TASK STATEMENT | Starting at the line below holding "def beginRun (s" and stopping at the line holding "if coresOn s (s.part p) then beginRun s p", print every line exactly, both ends included, and leave the rest out.

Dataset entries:
┌────────

/-- Slots of a run back at their reset values. -/
def clearScaleSlots (s : State) (x : Part) : State :=
  { s with slots := Sparse.clearRange s.slots (x.slotBase * 256) ((x.slotCount + 1) * 256) }

/-- ADMIT is done: every tiered page is zero, slots and objects are reset, the credential is in force (R48, Table 2-5). -/
def finishAdmit (s : State) (p : Fin 16) : State :=
  let s := (s.part p).mem.pages.foldl zeroFrame s
  let s := clearPartRegs (clearScaleSlots (resetObjects s p false) (s.part p)) p
  let x := s.part p
  let x := match x.active.map VerbReq.verb with
    | some (.admission r) => { x with credential := r.credential, layerTable := r.layers }
    | _ => x
  let x := startLayers x
  let s := s.setPart p { x with admitting := false, state := .admitted, job := Job.none, comms := [], active := none }
  match x.active with
  | some v => answer s v.reply 0
  | none => s

/-- The partition whose ADMIT is being carried out. -/
def admittingPart (s : State) : Option (Fin 16) := (List.finRange 16).find? (fun p => (s.part p).admitting)

/-- ADMIT_DONE: zeroing ends (R48). -/
def execAdmitDone (s : State) : Host.Outcome State Fault Refusal :=
  .next (match admittingPart s with
    | some p => finishAdmit s p
    | none => s)

/-! ### LOAD (Table 2-5) -/

/-- LOAD acts on a slot (R252). -/
def loadSlot (x : Slot) : Slot :=
  { x with histA := [], histB := [], sat := 0, fullsat := 0, under := 0, constb := 0, lastSat := 0, lastFullsat := 0,
           lastUnder := 0, lastConstb := 0, pinHeld := 0, statA := 0, statB := 0, listn := 0, list := [], committed := x.init }

/-- The allocation flags that LOAD sets: PIN_UPPER where the descriptor table or the group table lies (R333). -/
def loadFlags (x : Part) : Sparse Nat :=
  let groups := (64 * x.desc + 4095) / 4096 * 4096
  let n := pagesOf (groups + 128 * x.groups)
  Sparse.setRun 0 [] 0 (List.replicate (min n x.mem.pages.length) 1)

/-- The counts of communicators start over (R370). -/
def loadComms (x : Part) : Sparse (Option Comm) :=
  x.comms.map (fun e => (e.1, e.2.map (fun c => { c with count := 0 })))

/-- A stream bound to its entry. -/
def boundStream (pc : Nat) : Stream := { Stream.idle with pc := pc }

/-- The seed that a LOAD binds (R387). -/
def loadSeed (s : State) (x : Part) (tenant : Bool) (seed : Nat) : Nat :=
  if tenant && ownerOnly s then x.job.seed else seed

/-- LOAD takes effect: seed, modes and entries are bound; sequencers, objects and step counters reset; memory stays. -/
def loadPart (s : State) (p : Fin 16) (tenant : Bool) (r : LoadRecord) : State :=
  let s := dropLinkWaits (resetObjects (clearTrace (resetCounters (clearEngines s p) p) p) p true) p
  let x := s.part p
  let s := { s with slots := (partSlots x).foldl (fun m n => Sparse.modify Slot.reset m n loadSlot) s.slots }
  let s := resetRange (resetRange s (0x98010000 + 4 * p.val) 4) (qsReg p.val 0xC) 4
  let counts := [0x18, 0x20, 0x28].foldl (fun m o => Sparse.set 0 m (0xA0001000 + 0x40 * p.val + o) 0) s.counts
  let s := { s with counts := Sparse.set 0 counts (0xF0005000 + 8 * p.val) 0 }
  let x := startLayers (idleStreams x)
  s.setPart p { x with
    state := .loaded, faultCause := 0, record := FaultRec.none, tables := [],
    job := { seed := loadSeed s x tenant r.seed, skip := r.skip, wdRelaxed := r.wdRelaxed, fEntry := r.fEntry,
             bEntry := r.bEntry, uEntry := r.uEntry, loaded := true },
    sF := boundStream r.fEntry, sB := boundStream r.bEntry, sU := boundStream r.uEntry, comms := loadComms x,
    mem := { x.mem with pin := r.tierMode = 1, flags := loadFlags x, access := [] } }

/-! ### START (R41) -/

/-- A stream that starts or resumes: its descriptors are read anew (R73). -/
def startStream (q : Stream) : Stream :=
  match q.state with
  | .done => q
  | _ => { q with state := .running, descCache := [] }

/-- The partition runs: all three sequencers start together, and START is answered. -/
def beginRun (s : State) (p : Fin 16) : State :=
  let x := s.part p
  let s := s.setPart p { x with state := .running, starting := false, halted := false, resumable := false, stopTarget := none,
                                sF := startStream x.sF, sB := startStream x.sB, sU := startStream x.sU, active := none }
  let s := [StreamTag.F, .B, .U].foldl (fun s t => arrive s p t) s
  match x.active with
  | some v => answer s v.reply 0
  | none => s

/-- Every core of the partition is on. -/
def coresOn (s : State) (x : Part) : Bool := (partCores x).all (domOn s)

/-- START takes effect: the cores wake through the governor; the run begins when all are on. -/
def startPart (s : State) (p : Fin 16) : State :=
  if coresOn s (s.part p) then beginRun s p
  else demandAll (s.modPart p (fun x => { x with starting := true })) (domBase :: partCores (s.part p))

/-- A START that waited for its cores begins its run (after a ramp). -/
def resumeStart (s : State) (p : Fin 16) : State :=
  if (s.part p).starting && coresOn s (s.part p) then beginRun s p else s

/-! ### STOP and RELEASE (R41, R42, R49, R82) -/

/-- STOP BOUNDARY takes effect: the target lies one above the highest step counter (R82). -/
def stopAtBoundary (s : State) (p : Fin 16) : State :=
  s.modPart p (fun x =>
    { x with state := .stopping, stopMode := .boundary,
             stopTarget := some (max x.sF.step (max x.sB.step x.sU.step) + 1) })

/-- A stream that stops. -/
def stoppedStream (q : Stream) : Stream :=
  match q.state with
  | .running => { q with state := .stopped }
  | _ => q

/-- A stream neither issues nor will: at the boundary, or at END. -/
def atRest (q : Stream) : Bool := q.state = .stopped || q.state = .done

/-- The streams have stopped: at their boundary, or with nothing in flight after a HALT. -/
def streamsStopped (x : Part) : Bool :=
  decide (partInflight x = 0) && !x.draining && (x.halted || (atRest x.sF && atRest x.sB && atRest x.sU))
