/-- The always-on set (Table 19-10); the power estimate of R481 is not stated. -/
def readAlways (s : State) (p : Fin 16) (o : Nat) : Option Word :=
  match o with
  | 0x0 => some (rawReg s (0xF0004000 + 0x100 * p.val) &&& mask32 31 16)
  | 0x40 => some (at32 0 ((Config.powerEstimate s.tick p.val) % 65536) ||| at32 16 (partHottest s p % 256))
  | _ => countPair s (0xF0004000 + 0x100 * p.val) 8 7 o

/-- Bandwidth monitor m (Table 19-9). -/
def readMon (s : State) (m o : Nat) : Option Word :=
  let a := 0xF0002000 + 0x20 * m
  match o with
  | 0x0 => some (rawReg s a)
  | 0x4 => some (rawReg s (a + 4))
  | 0x18 => some (rawReg s (a + 0x18))
  | _ => countPair s a 8 2 o

/-- DB module registers. -/
def readDb (s : State) (ofs : Nat) : Option Word :=
  if 0x1000 ≤ ofs ∧ ofs < 0x1400 then
    let x := s.part (Fin.ofNat 16 ((ofs - 0x1000) / 0x40))
    some (if x.state = .free then 0#32 else byteWord x.record.bytes (ofs % 0x40 / 4))
  else if 0x2000 ≤ ofs ∧ ofs < 0x2700 then readMon s ((ofs - 0x2000) / 0x20) (ofs % 0x20)
  else if 0x4000 ≤ ofs ∧ ofs < 0x5000 then readAlways s (Fin.ofNat 16 ((ofs - 0x4000) / 0x100)) (ofs % 0x100)
  else if 0x5000 ≤ ofs ∧ ofs < 0x5080 then countPair s 0xF0000000 0x5000 16 ofs
  else if ofs = 0xC then some (dumpCtl s)
  else if ofs = 0x10 then some (at32 0 (s.dump.len / 256))
  else if [0x0, 0x4, 0x8, 0x14, 0x18].contains ofs then some (rawReg s (0xF0000000 + ofs))
  else countPair s 0xF0000000 0x20 3 ofs

/-! ### The whole of control space (R24, R25) -/

/-- Registers of core nn in a per-core subsystem; none of a retired core (R10). -/
def readCore (s : State) (code nn ofs : Nat) : Option Word :=
  if (s.core (Fin.ofNat 64 nn)).retired || decide (64 ≤ nn) then none
  else match code with
    | 1 => readFe s nn ofs
    | 2 => readBk s nn ofs
    | 3 => readBu s nn ofs
    | 4 => readAo s nn ofs
    | 5 => readVu s nn ofs
    | _ => readNc s nn ofs

/-- QS registers of core nn. -/
def readQsCore (s : State) (nn ofs : Nat) : Option Word :=
  if (s.core (Fin.ofNat 64 nn)).retired then none else countPair s (0x68000000 + 0x100 * nn) 0 2 ofs

/-- What a control address reads; none where no register sits (R10). -/
def readReg (s : State) (a : Nat) : Option Word :=
  let code := a / 0x10000000
  let ofs := a % 0x10000000
  if a % 4 ≠ 0 then none
  else match code with
    | 0 => readSys s ofs
    | 6 =>
      if ofs < 0x10000 then readQs s (Fin.ofNat 16 (ofs / 0x1000)) (ofs % 0x1000)
      else if 0x8000000 ≤ ofs ∧ ofs < 0x8004000 then readQsCore s ((ofs - 0x8000000) / 0x100) (ofs % 0x100)
      else none
    | 7 =>
      if 0x100000 ≤ ofs ∧ ofs < 0x110000 then readSq s (Fin.ofNat 16 ((ofs - 0x100000) / 0x1000)) (ofs % 0x1000)
      else readSo s ofs
    | 9 => readMm s ofs
    | 10 => readTr s ofs
    | 11 => readFb s ofs
    | 12 => readHp s ofs
    | 13 => readSc s ofs
    | 14 => readPm s ofs
    | 15 => readDb s ofs
    | c => readCore s c (ofs / 0x400000) (ofs % 0x400000)

end Sys2Proof.Machine
end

└────────

OUTPUT OF THE TASK |
def beginRun (s : State) (p : Fin 16) : State :=
  let x := s.part p
  let s := s.setPart p { x with state := .running, starting := false, halted := false, resumable := false, stopTarget := none,
                                sF := startStream x.sF, sB := startStream x.sB, sU := startStream x.sU, active := none }
  let s := [StreamTag.F, .B, .U].foldl (fun s t => arrive s p t) s
  match x.active with
  | some v => answer s v.reply 0
  | none => s

/-- Every core of the partition is on. -/
def coresOn (s : State) (x : Part) : Bool := (partCores x).all (domOn s)

/-- START takes effect: the cores wake through the governor; the run begins when all are on. -/
def startPart (s : State) (p : Fin 16) : State :=
  if coresOn s (s.part p) then beginRun s p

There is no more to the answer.